_WHAT IS EXPECTED_
Scan the material below for the string "reservations", and copy every line where it shows up.

• • •

/-- The status and detail of an admission that is refused, in the order of R335, or none. -/
def State.admitRefused (s : State) (p : List Byte) : Option (Nat × Option Nat) :=
  let id := fieldOf (payWord p 0) 0 16
  let cfg := payWord p 8
  let r := fieldOf cfg 1 6
  let ing := ringOf (payWord p 24)
  let egr := ringOf (payWord p 32)
  let other := s.ringsOf r
  if s.lifecycle != 2 then some (5, some s.lifecycle)
  else match admitBad p with
    | some d => some (2, some d)
    | none =>
      if 1024 ≤ s.clientsOn.length then some (0x11, none)
      else if id != 0xFFFF && s.cli id fCliCfgValid = 1 then some (0x17, some id)
      else if s.clientLimit ≤ s.clientsOn.length then some (0x10, some s.clientLimit)
      else if s.rgn r fRgnStatusState != 1 && s.rgn r fRgnStatusState != 2 then some (0x12, some r)
      else if !s.ringFits r ing || other.any ing.meets then some (0x13, some 0)
      else if !s.ringFits r egr || other.any egr.meets || ing.meets egr then some (0x13, some 1)
      else none

/-- A reply's payload for a status and its detail. -/
def detailOf : Option Nat → List Byte
  | none => []
  | some d => detailWord d

/-- A reply to a request, the management controller's or one of the firmware's own (R334). -/
def State.tell (s : State) (own : Bool) (op st : Nat) (d : Option Nat) : State :=
  if own then { s with scribe := { s.scribe with own := some (op, st, detailOf d) } } else s.answer op st (detailOf d)

/-- The entry of an admission written with valid at 0, and its rings zeroed (steps 2 and 3 of R335). -/
def State.fillEntry (s : State) (k : Nat) (p : List Byte) : State :=
  let o := 0x80 * k
  let s := s.setReg (fCliCfgValid.off + o) (BitVec.ofNat 64 (fieldOf (payWord p 8) 0 20))
  let s := s.setReg (fCliSeedSeed.off + o) (payWord p 16)
  let s := s.setReg (fCliIngX.off + o) (BitVec.ofNat 64 (fieldOf (payWord p 24) 0 42))
  let s := s.setReg (fCliEgrX.off + o) (BitVec.ofNat 64 (fieldOf (payWord p 32) 0 50))
  s.zeroRings k

/-- The entry made valid, and the client's classification entries written (steps 4 and 5 of R335). -/
def State.enrol (s : State) (k : Nat) (entries : List (Nat × Word × Word × Word)) : State :=
  let s := s.setCli k fCliCfgValid 1
  let s := { s with removing := s.removing.put k 0 0 }
  let s := s.mapPort (s.cli k fCliCfgPort) (fun q => { q with egress := q.egress.put k egrNew egrNew })
  entries.foldl State.clsWrite s

/-- An entry cleared, as one whose region has left ready and running before it was made valid (R335). -/
def State.clearEntry (s : State) (k : Nat) : State :=
  let o := 0x80 * k
  (((s.setReg (fCliCfgValid.off + o) 0).setReg (fCliSeedSeed.off + o) 0).setReg (fCliIngX.off + o) 0).setReg (fCliEgrX.off + o) 0
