-- ==== Sys2Proof/Machine/Gateway.lean ====
section
/-! DEFINITION. What sources and gateways exchange on VC 3: reservations, grants and retries as flits, the packets that follow them, and the hop of a flit
(rows MESH_FLIT_HOP, GATEWAY_GRANT and RESERVATION_RETRY; R243 to R250, R293, R319, R320, R324). -/

namespace Sys2Proof.Machine

/-! ## Paths between sources and gateways (R250) -/

/-- The router where a waiting packet enters the mesh on its way to a port: its source core, the Scribe gateway on the port's row, or an inbound
gateway. -/
def State.startOf (s : State) (x : FabWait) : Nat × Nat :=
  if x.inPort < 16 then attach x.inPort (attach x.port (0, 0))
  else if x.inPort = 17 then (0, (attach x.port (0, 0)).2)
  else (6 * s.rgn x.pkt.srcRegion fRgnCfgCx0 + x.pkt.sx, 8 * s.rgn x.pkt.srcRegion fRgnCfgCy0 + x.pkt.sy)

/-- A packet of `n` flits that the exchange for a waiting packet sends: 0 the reservation and 3 the packet itself to the gateway, 1 the grant and 2 a retry
back to the source (R293). (DESIGN CHOICE, log entry 46.) -/
def State.gateSend (s : State) (x : FabWait) (kind n : Nat) : State :=
  let a := s.startOf x
  let b := attach x.port a
  let out := decide (kind = 0 ∨ kind = 3)
  let r := if x.inPort = 16 then x.pkt.srcRegion else 64
  { s with mesh := s.mesh ++
    [⟨3, r, if r < 64 then s.rgn r fRgnStatusGeneration else 0, if out then a else b, x.pkt.sx, x.pkt.sy, none, none, none,
      if out then xFirst a b else xFirst b a, List.replicate n 0, .gate kind x.tag, [], 0, false, 0, false⟩] }

/-! ## What arrives at a gateway or a source -/

/-- The waiting packet of a tag changed. -/
def State.mapWait (s : State) (tag : Nat) (f : FabWait → FabWait) : State :=
  { s with fabWait := s.fabWait.map (fun x => if x.tag = tag then f x else x) }

/-- A packet of the exchange has arrived whole at the end of its path: a grant lets the packet go, a retry has its source wait, the packet itself
enters its gateway and leaves the receive buffer that held it, and a read unit that came back is kept (R291, R293, R324). A reservation waits there
for its gateway. (DEDUCED, log entry 131.) -/
def State.gateArrive (s : State) (idx : Nat) (p : Packet) : State :=
  match p.body with
  | .gate 1 tag =>
    match s.fabWait.find? (fun x => x.tag = tag) with
    | none => s.dropPacket idx
    | some x => ((s.dropPacket idx).mapWait tag (fun x => { x with stage := 7 })).gateSend x 3 x.pkt.flits
  | .gate 2 tag => (s.dropPacket idx).mapWait tag (fun x => { x with stage := 2, since := s.mono })
  | .gate 3 tag =>
    match s.fabWait.find? (fun x => x.tag = tag) with
    | none => s.dropPacket idx
    | some x =>
      let s := s.dropPacket idx
      let s := { s with fabWait := s.fabWait.filter (fun y => y.tag != tag) }
      let s := if x.inPort < 16 then s.mapPort x.inPort (fun q => q.free x.pkt.cls x.pkt.flits) else s
      s.toGateway x.port { x.pkt with hops := x.pkt.hops + 1 }
  | .back ep srcEp slot gen ws =>
    match p.gate with
    | none => s.dropPacket idx
    | some (g, _) =>
      let q := { p with src := p.stop, path := xFirst p.stop (p.path.headD (0, 0)), flits := [0], body := .readReq ep srcEp slot gen ws }
      (s.dropPacket idx).mapPort g (fun z => { z with units := z.units ++ [(q, s.mono)] })
  | _ => s

/-! ## Hops -/

/-- MESH_FLIT_HOP: flit `flit` of the packet at a place enters the next router of its path, or leaves the last by its local output or a gateway's link, when the flit before
it has gone ahead, no other message holds the output in its VC, the input buffer there has room, and the output grants its link to this flit's VC and input (R243, R245, R248,
R249, R250). A header is routed over the link its router selects; one that the link does not take to the neighbour, or that meets a link marked down, is discarded with its
message (R244, R253). `ce` and `ue` name the words of the flit that arrive with a single-bit and an uncorrectable error. (DESIGN CHOICE, log entry 108.) -/
def execMeshFlitHop (idx flit : Nat) (ce ue : List Nat) (s : State) : Out :=
  if s.dev != .up then .next s else
  match s.mesh[idx]? with
  | none => .next s
  | some p =>
    match p.flits[flit]? with
    | none => .next s
    | some f =>
      if (s.outOf p f).isNone || !s.hopMoves flit p f then .next s
      else if s.hopCut flit p f then .next (s.misroute idx ((p.here f).getD (0, 0)) ((p.flits.filter (fun g => decide (g ≤ f))).length))
      else if !s.hopRoom idx flit p f || !s.mayHop flit p f then .next s
      else
        let s := s.hop idx flit p f ce ue
        if flit + 1 < p.flits.length || f + 1 < p.last then .next s
        else match p.group with
          | none => .next (s.gateArrive idx p)
          -- a tree that has no output at its end lands nowhere
          | some g => if (s.treeOuts g p.stop).isEmpty then .next (s.dropPacket idx) else .next s

/-! ## Grants (R293, R319, R320) -/

/-- Whether two waiting packets have reservations in the same gateway and class. -/
def FabWait.same (x y : FabWait) : Bool := decide (x.port = y.port) && decide (x.pkt.cls = y.pkt.cls) && (y.stage = 1 || y.stage = 3)

/-- The flits of a class for which a gateway has granted room that they have not yet taken. -/
def State.promised (s : State) (port cls : Nat) : Nat :=
  s.fabWait.foldl (fun n x => if x.port = port && x.pkt.cls = cls && (x.stage = 6 || x.stage = 7) then n + x.pkt.flits else n) 0

/-- Whether a queued reservation is granted (R319, R320): in arrival order, into room for the whole packet; an entering one only with 33 flits more, and
only when no continuing one waits, unless it is promoted: then it goes ahead of those that came after it. -/
def State.mayGrant (s : State) (idx : Nat) (x : FabWait) : Bool :=
  let room := 4096 - (s.port x.port).holds x.pkt.cls - s.promised x.port x.pkt.cls
  let before := s.fabWait.take idx
  if x.pkt.cls = 0 || x.pkt.cls = 5 then decide (x.pkt.flits ≤ room) && before.all (fun y => !x.same y)
  else if x.continues then
    decide (x.pkt.flits ≤ room) && before.all (fun y => !(x.same y && (y.continues || y.stage = 3)))
  else
    decide (x.pkt.flits + 33 ≤ room) && before.all (fun y => !x.same y) &&
      (x.stage = 3 || s.fabWait.all (fun y => !(x.same y && y.continues)))

/-- GATEWAY_GRANT: a queued reservation is granted: room for its packet is held for it, and the grant goes back to its source as a flit (R293, R319). -/
def execGatewayGrant (idx : Nat) (s : State) : Out :=
  match s.fabWait[idx]? with
  | none => .next s
  | some x =>
    if s.dev = .up && (x.stage = 1 || x.stage = 3) && s.mayGrant idx x then
      .next ({ s with fabWait := s.fabWait.set idx { x with stage := 6 } }.gateSend x 1 1)
    else .next s

/-- RESERVATION_RETRY: a refused reservation is sent again after a microsecond (R293). -/
def execReservationRetry (idx : Nat) (s : State) : Out :=
  if s.dev != .up then .next s else
  match s.fabWait[idx]? with
  | none => .next s
  | some x =>
    if x.stage = 2 && x.since + 1000 ≤ s.mono then .next ({ s with fabWait := s.fabWait.set idx { x with stage := 5 } }.gateSend x 0 1) else .next s

end Sys2Proof.Machine
end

• • •

_TASK RESPONSE_
/-! DEFINITION. What sources and gateways exchange on VC 3: reservations, grants and retries as flits, the packets that follow them, and the hop of a flit
/-- Whether two waiting packets have reservations in the same gateway and class. -/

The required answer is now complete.